I'm getting repeated error messages "The ramdisk 'tmp' is full..." on an HP ESXi, 6.5.0, 5310538
In the /tmp folder I had a very large ql_ima.log which I deleted with the rm command.
If I do a vdf -h it shows the tmp folder as size 256M and used 256M with 0B available.
Doing an ls -lsa on the tmp and all its subfolders shows only 11M of used space.
The ql_ima.log has now grown to 1.6M
If I delete the ql_ima_sdm.log_old I can recover 4.7M and that shows in the vdf results. But that soon gets consumed by the ql_ima.log
Any idea what’s going on and how I can recover the lost free space would be much appreciated.
There are a few places on the web that can help you, but that is a KB article. Basically you have to delete whatever is in /tmp by logging into SSH on the host. It's very small, not sure why so small so it's not hard to figure out why it fills up.
This usually happens when you upgrade or patch as it writes a lot of logs...
Thanks for the reply.
I had read and followed that KB but somehow the space was not being released back to the OS.
This is on an HP supplied image of ESXi. I had found references on the web to the QLogic driver and the ql_ima.log file but that was on an HP ESXi v5 not v6.5 that I have.
Anyway, overnight I rebooted the box and I'm now seeing 99% free in the /tmp folder.
I think the answer to this type of problem, however difficult it might be to get the downtime, is to reboot.
That's a known issue with qLogic driver that creates a massive log fiel and fills up the /tmp folder.
To resolve the issue, upgrade the QLogic driver on the ESXi host.
The workaround is to delete the ql_ima.log file and then you will need to restart management services on the ESXi host to release the space in /tmp folder.
To restart the management services, SSH to the host and run "services.sh restart"
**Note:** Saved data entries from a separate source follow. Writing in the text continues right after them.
-- ==== Sys2Proof/Laws/Step.lean ====
section
/-!
SUPPORT. What a step runs: one lemma per case of what selects the instruction (00_scope.md R11, 10_state.md R26, R36).
-/

namespace Sys2Proof.Machine

/-- Every case of what is selected: a transaction on IN, one on OUT, a command in IDLE, nothing in IDLE, a phase. -/
theorem fetch_cases (s : State) :
    (∃ op, s.inp.req = some op ∧
      s.fetch = some (.inOp, bits 2 op.toNat, { s with inp := { s.inp with req := none } })) ∨
    (∃ r, s.inp.req = none ∧ s.out.req = some r ∧
      s.fetch = some (.outOp, r.op :: (bits 9 r.width.toNat ++ bits 256 r.value.toNat),
        { s with out := { s.out with req := none } })) ∨
    (s.inp.req = none ∧ s.out.req = none ∧ s.phase = .idle ∧
      ((∃ op, s.cmd = some op ∧ s.fetch = some (.cmd, bits 2 op.toNat, { s with cmd := none })) ∨
        (s.cmd = none ∧ s.fetch = none))) ∨
    (s.inp.req = none ∧ s.out.req = none ∧ s.phase ≠ .idle ∧
      s.fetch = some (.phase, bits 4 s.phase.code.toNat, s)) := by
  cases h1 : s.inp.req with
  | some op => exact .inl ⟨op, rfl, by simp [State.fetch, h1]⟩
  | none =>
    cases h2 : s.out.req with
    | some r => exact .inr (.inl ⟨r, rfl, rfl, by simp [State.fetch, h1, h2]⟩)
    | none =>
      by_cases h3 : s.phase = .idle
      · refine .inr (.inr (.inl ⟨rfl, rfl, h3, ?_⟩))
        cases h4 : s.cmd with
        | some op => exact .inl ⟨op, rfl, by simp [State.fetch, h1, h2, h3, h4]⟩
        | none => exact .inr ⟨rfl, by simp [State.fetch, h1, h2, h3, h4]⟩
      · refine .inr (.inr (.inr ⟨rfl, rfl, h3, ?_⟩))
        cases h5 : s.phase with
        | idle => exact absurd h5 h3
        | _ => simp [State.fetch, h1, h2, h5]

/-- A step, once it is known what is fetched and what that decodes to. -/
theorem step_of_decode {s s1 : State} {f : Format} {w rest : Bits} {i : Instr} (h : s.fetch = some (f, w, s1))
    (hd : decode f w = .ok (i, rest)) : step s = exec i s1 := by
  simp [step, h, hd]

/-- With nothing selected the block waits. -/
theorem step_of_idle {s : State} (h : s.fetch = none) : step s = .next s := by simp [step, h]

/-- The four request codes of IN: three transactions, and the one never issued (R92). -/
theorem decode_inOp_cases (op : BitVec 2) :
    decode .inOp (bits 2 op.toNat) = .ok (.readByte, []) ∨ decode .inOp (bits 2 op.toNat) = .ok (.readBit, []) ∨
      decode .inOp (bits 2 op.toNat) = .ok (.reset, []) ∨ decode .inOp (bits 2 op.toNat) = .error .inOpNeverIssued := by
  revert op
  decide

/-- The four command codes: two commands and two reserved (R91). -/
theorem decode_cmd_cases (op : BitVec 2) :
    decode .cmd (bits 2 op.toNat) = .ok (.compress, []) ∨ decode .cmd (bits 2 op.toNat) = .ok (.decompress, []) ∨
      decode .cmd (bits 2 op.toNat) = .error .reservedCommand := by
  revert op
  decide

/-- Every phase but IDLE selects an operation (R26). -/
theorem decode_phase (p : Phase) (h : p ≠ .idle) : ∃ i, decode .phase (bits 4 p.code.toNat) = .ok (i, []) := by
  cases p with
  | idle => exact absurd rfl h
  | cCount => exact ⟨.count, rfl⟩
  | cBuild => exact ⟨.build, rfl⟩
  | cGen => exact ⟨.gencodes, rfl⟩
  | cMark => exact ⟨.cMark, rfl⟩
  | cHdr => exact ⟨.hdrser, rfl⟩
  | cRewind => exact ⟨.cRewind, rfl⟩
  | cEnc => exact ⟨.encode, rfl⟩
  | cTerm => exact ⟨.cTerm, rfl⟩
  | dMark => exact ⟨.dMark, rfl⟩
  | dHdr => exact ⟨.hdrdes, rfl⟩
  | dRoot => exact ⟨.walk, rfl⟩
  | dInt => exact ⟨.walkInt, rfl⟩
  | close => exact ⟨.closePhase, rfl⟩

/-- What an outstanding OUT transaction decodes to (R92): close; a write of at most 256 bits, with some width and value;
or, the width being above 256, nothing. -/
theorem decode_outOp_cases (r : OutReq) :
    ∃ i rest, decode .outOp (r.op :: (bits 9 r.width.toNat ++ bits 256 r.value.toNat)) = .ok (i, rest) ∧
      (i = .close ∨ ∃ w v, i = .writeBits w v) := by
  have hl : ¬ (bits 9 r.width.toNat ++ bits 256 r.value.toNat).length < 9 + 256 := by simp
  simp only [decode, decodeOutOp, if_neg hl]
  cases r.op with
  | true => exact ⟨.close, _, rfl, .inl rfl⟩
  | false => exact ⟨_, _, rfl, .inr ⟨_, _, rfl⟩⟩

end Sys2Proof.Machine
end

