/-- A table with the counts of an input is the one COUNT makes: symbols are bytes, or 256 (R20, R31). -/
theorem freq_eq_countsOf {c : State} {x : List Byte}
    (hbyte : ∀ b : Byte, (c.freqOf b.toNat).toNat = min (x.count b) (2 ^ 32 - 1)) (hend : c.freqOf 256 = 1) :
    c.freq = countsOf x := by
  have hcount {y : Nat} (hy : y < 257) : countAt c.freq y = countAt (countsOf x) y := by
    rcases Nat.lt_or_eq_of_le (Nat.le_of_lt_succ hy) with hlt | rfl
    · have hidx : (BitVec.ofNat 8 y).toNat = y := Nat.mod_eq_of_lt hlt
      have h := (hbyte (BitVec.ofNat 8 y)).trans (countsOf_byte x (BitVec.ofNat 8 y)).symm
      rw [hidx] at h
      exact BitVec.eq_of_toNat_eq h
    · exact hend.trans (countAt_countsOf_end x).symm
  ext1 y hy
  simpa [countAt, hy] using hcount hy

/-! ### COMPRESS computes its function (R150, R156, R158, R159) -/

/-- BUILD makes the tree of an input of any table of its counts, whatever else the state holds (R110). -/
theorem hasTree_execBuild {s t : State} {x : List Byte} (hfreq : s.freq = countsOf x) (h : execBuild s = .next t) :
    HasTree x t := by
  obtain ⟨-, hroot, hnode⟩ := execBuild_tree h
  have hc : 0 < (countAt s.freq 256).toNat := hfreq ▸ countsOf_end_pos x
  have htree := treeAt_of_same_node (buildTree_treeAt s (y := 256) (by decide) hc) hnode
  rw [← hroot, hfreq] at htree
  exact ⟨by rw [execBuild_frame h]; exact hfreq, htree⟩

/-- A byte has a leaf exactly if it occurs (R111). -/
theorem byte_mem_treeOf_iff {x : List Byte} {b : Byte} : b.setWidth 9 ∈ (treeOf x).leaves ↔ b ∈ x := by
  refine ⟨fun h => ?_, byte_mem_treeOf⟩
  rw [treeOf, (huffmanTree_leaves (y := 256) (by decide) (countsOf_end_pos x)).mem_iff, List.mem_map] at h
  obtain ⟨y, hy, hyb⟩ := h
  obtain ⟨hy, hcount⟩ := List.mem_filter.mp hy
  have hb : y = b.toNat := by
    have hlt := List.mem_range.mp hy
    have e := congrArg BitVec.toNat hyb
    have hb := b.isLt
    rw [BitVec.toNat_ofNat, BitVec.toNat_setWidth] at e
    omega
  subst hb
  have hpos := of_decide_eq_true hcount
  rw [countsOf_byte] at hpos
  exact List.count_pos_iff.mp (lt_of_lt_of_le hpos (Nat.min_le_left _ _))

theorem HasTree.of_same {x : List Byte} {s t : State} (h : HasTree x s) (hfreq : t.freq = s.freq) (hnode : t.node = s.node)
    (hroot : t.regs.root = s.regs.root) : HasTree x t :=
  ⟨hfreq.trans h.freq, by rw [hroot]; exact treeAt_of_same_node h.tree hnode⟩

/-- The phases of COMPRESS from BUILD's end to the end of the command (R26). -/
def writingPhases : List Phase := [.cGen, .cMark, .cHdr, .cRewind, .cEnc, .cTerm, .close]

/-- What the phase says COMPRESS of `x` has done: nothing yet, counted, built the tree, closed OUT (R26, R150). -/
inductive Progress (x : List Byte) (s : State) : Prop
  | counting (hp : s.phase = .cCount) (hx : s.inp.data = .bytes x) (hpos : s.inp.pos = 0)
  | building (hp : s.phase = .cBuild) (hfreq : s.freq = countsOf x)
  | writing (p : Phase) (hphase : s.phase = p) (hp : p ∈ writingPhases) (ht : HasTree x s)
  | ended (hp : s.phase = .idle) (ht : HasTree x s) (hclosed : s.out.closed = true)

/-- After BUILD no operation of COMPRESS touches the counts or the tree; the last one closes OUT (R158). -/
theorem progress_of_writing {x : List Byte} {i : Instr} {s t : State} (hf : i.format = .phase)
    (hp : phaseFor i ∈ writingPhases) (ht : HasTree x s)
    (h : exec i s = .next t) : t.cmd = s.cmd ∧ Progress x t := by
  cases i with
  | gencodes =>
    rw [(execGencodes_frame h).1]
    exact ⟨rfl, .writing .cMark rfl (by decide) (ht.of_same rfl rfl rfl)⟩
  | hdrser =>
    rw [execHdrser_frame h]
    exact ⟨rfl, .writing .cRewind rfl (by decide) (ht.of_same rfl rfl rfl)⟩
  | encode =>
    obtain ⟨y, -, e⟩ := execEncode_frame h
    rw [e]
    exact ⟨rfl, .writing .cTerm rfl (by decide) (ht.of_same rfl rfl rfl)⟩
  | cMark | cRewind | cTerm =>
    cases h
    exact ⟨rfl, .writing _ rfl (by simp [writingPhases]) (ht.of_same rfl rfl rfl)⟩
  | closePhase =>
    cases h
    exact ⟨rfl, .ended rfl (ht.of_same rfl rfl rfl) rfl⟩
  | count | build | dMark | hdrdes | walk | walkInt => exact absurd hp (by decide)
  | _ => cases hf

/-- With no other command offered, a step goes on with COMPRESS, or waits once it has ended. -/
theorem progress_step {x : List Byte} {s t : State} (hs : s.Quiet ∧ s.cmd = none ∧ Progress x s)
    (h : step s = .next t) : t.Quiet ∧ t.cmd = none ∧ Progress x t := by
  obtain ⟨hquiet, hcmd, hprogress⟩ := hs
  refine ⟨quiet_step hquiet h, ?_⟩
  cases hprogress with
  | counting hp hx hpos =>
    rw [step_of_phase hquiet hp nofun (i := .count) rfl] at h
    have hbytes : s.inp.data.asBytes s.inp.pos = some x := by rw [hx, asBytes_bytes]
    cases (execCount_eq hbytes).symm.trans h
    exact ⟨hcmd, .building rfl (by simp only [hpos, List.drop_zero])⟩
  | building hp hfreq =>
    rw [step_of_phase hquiet hp nofun (i := .build) rfl] at h
    have hframe := execBuild_frame h
    exact ⟨by rw [hframe]; exact hcmd, .writing .cGen (by rw [hframe]) (by decide) (hasTree_execBuild hfreq h)⟩
  | writing p hphase hp ht =>
    subst hphase
    obtain ⟨i, hi, hf, e⟩ := step_of_busy hquiet fun hidle => absurd (hidle ▸ hp) (by decide)
    have hnext := progress_of_writing hf (hi ▸ hp) ht (e.symm.trans h)
    exact ⟨hnext.1.trans hcmd, hnext.2⟩
  | ended hp ht hclosed =>
    have hwait := step_of_idle (s := s) (by rw [fetch_of_ready ⟨hp, hquiet⟩, hcmd]; rfl)
    cases hwait.symm.trans h
    exact ⟨hcmd, .ended hp ht hclosed⟩

/-- COMPRESS is taken off the port, and the counting pass begins (R36, R150). -/
theorem progress_compress {s : State} (x : List Byte) (hs : s.Ready) :
    ∃ t, step ((s.provide (.bytes x)).offer opCompress) = .next t ∧ t.Quiet ∧ t.cmd = none ∧ Progress x t := by
  refine ⟨_, step_of_decode (fetch_of_ready (s := (s.provide (.bytes x)).offer opCompress) hs) (i := .compress)
    (rest := []) rfl, ?_⟩
  rw [command_of_idle (s := { (s.provide (.bytes x)).offer opCompress with cmd := none }) hs.1]
  exact ⟨hs.2, rfl, .counting rfl rfl rfl⟩

/-- COMPRESS ends with OUT closed, and with the counts and the tree of the input in the tables (R158). -/
theorem hasTree_of_run_compress {s t : State} {x : List Byte} (hs : s.Ready)
    (h : core.run 10 ((s.provide (.bytes x)).offer opCompress) = .next t) (hidle : t.phase = .idle) :
    HasTree x t ∧ t.out.closed = true := by
  obtain ⟨u, haccept, hu⟩ := progress_compress x hs
  rw [run_succ 9 haccept] at h
  obtain ⟨-, -, hprogress⟩ := run_keeps (fun _ _ => progress_step (x := x)) 9 hu h
  cases hprogress with
  | counting hp | building hp => cases hidle.symm.trans hp
  | writing p hphase hp => exact absurd (hidle.symm.trans hphase ▸ hp) (by decide)
  | ended _ ht hclosed => exact ⟨ht, hclosed⟩

/-- Settles O54: the output and the trace are those of `run_compress`; the tables are `hasTree_of_run_compress`'s; and
BUILD makes `treeOf x` of any table of these counts (`hasTree_execBuild`). -/
theorem compressComputesItsFunction : Obligations.CompressComputesItsFunction := by
  intro s x hs
  obtain ⟨t, hrun, htrace, hout, hflags, hfreq⟩ := run_compress x hs
  obtain ⟨hready, -⟩ := ready_of_run_compress hs hrun (by rw [hflags])
  obtain ⟨htree, hclosed⟩ := hasTree_of_run_compress hs hrun hready.1
  have hcount (y : Nat) : t.freqOf y = countAt (countsOf x) y := by rw [← hfreq]; rfl
  refine ⟨t, treeOf x, hrun, hready.1, hflags, hclosed, fun b => ?_, ?_, fun c hbyte hend => ?_, htree.tree, treeOf_proper x,
    fun b => byte_mem_treeOf_iff, hout, ?_⟩
  · rw [hcount, countsOf_byte]
  · rw [hcount, countAt_countsOf_end]
  · exact ⟨_, rfl, (hasTree_execBuild (freq_eq_countsOf hbyte hend) rfl).tree⟩
  · rw [htrace]
    simp only [compressTrace, headerTrace, codeWrite, List.append_assoc, List.cons_append, List.nil_append]

end Sys2Proof.Machine

namespace Sys2Proof.Machine

/-! ### The nodes BUILD makes (R110 to R119) -/

/-- The children of a node (R32). -/
def Node.children : Node → List Idx
  | .leaf _ _ => []
  | .inner _ l r => [l, r]

theorem mem_children_inner {w : Count} {l r c : Idx} : c ∈ (Node.inner w l r).children ↔ c = l ∨ c = r := by
  simp [Node.children]

/-- `c` is no child of any of the first `n` nodes. -/
def State.Parentless (s : State) (n : Nat) (c : Idx) : Prop :=
  ∀ (j : Idx) (v : Node), j.toNat < n → s.nodeAt j = some v → c ∉ v.children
** Generally restarting management services won't impact running VMs on that host. but in some cases it can cause issue i.e. when using LACP in vDS. So check and make sure that it's safe to restart management services beforehand.
Alternatively you can restart hostd and vpxa services by running:
To check the disk space, SSH to the host and run "vdf -h"
Also if you cannot upgrade the qLogic driver due to hardware compatibility etc. you can create a cron job to delete the ql_ima.log file every day which will prevent /tmp folder from filling up.
I had this /tmp full issue which showed up during a vCenter patch update, but it was caused by a different log named mili2d.log that was very large.
I deleted that log and restarted the services using SSH and running services.sh restart (not service.sh) but the host remained in an alert state.
So I went ahead and vMotioned all the VMs and put the host in maintenance mode then restarted it and that cleared the logs. Then vMotioned the VMs back.
"I think the answer to this type of problem, however difficult it might be to get the downtime, is to reboot."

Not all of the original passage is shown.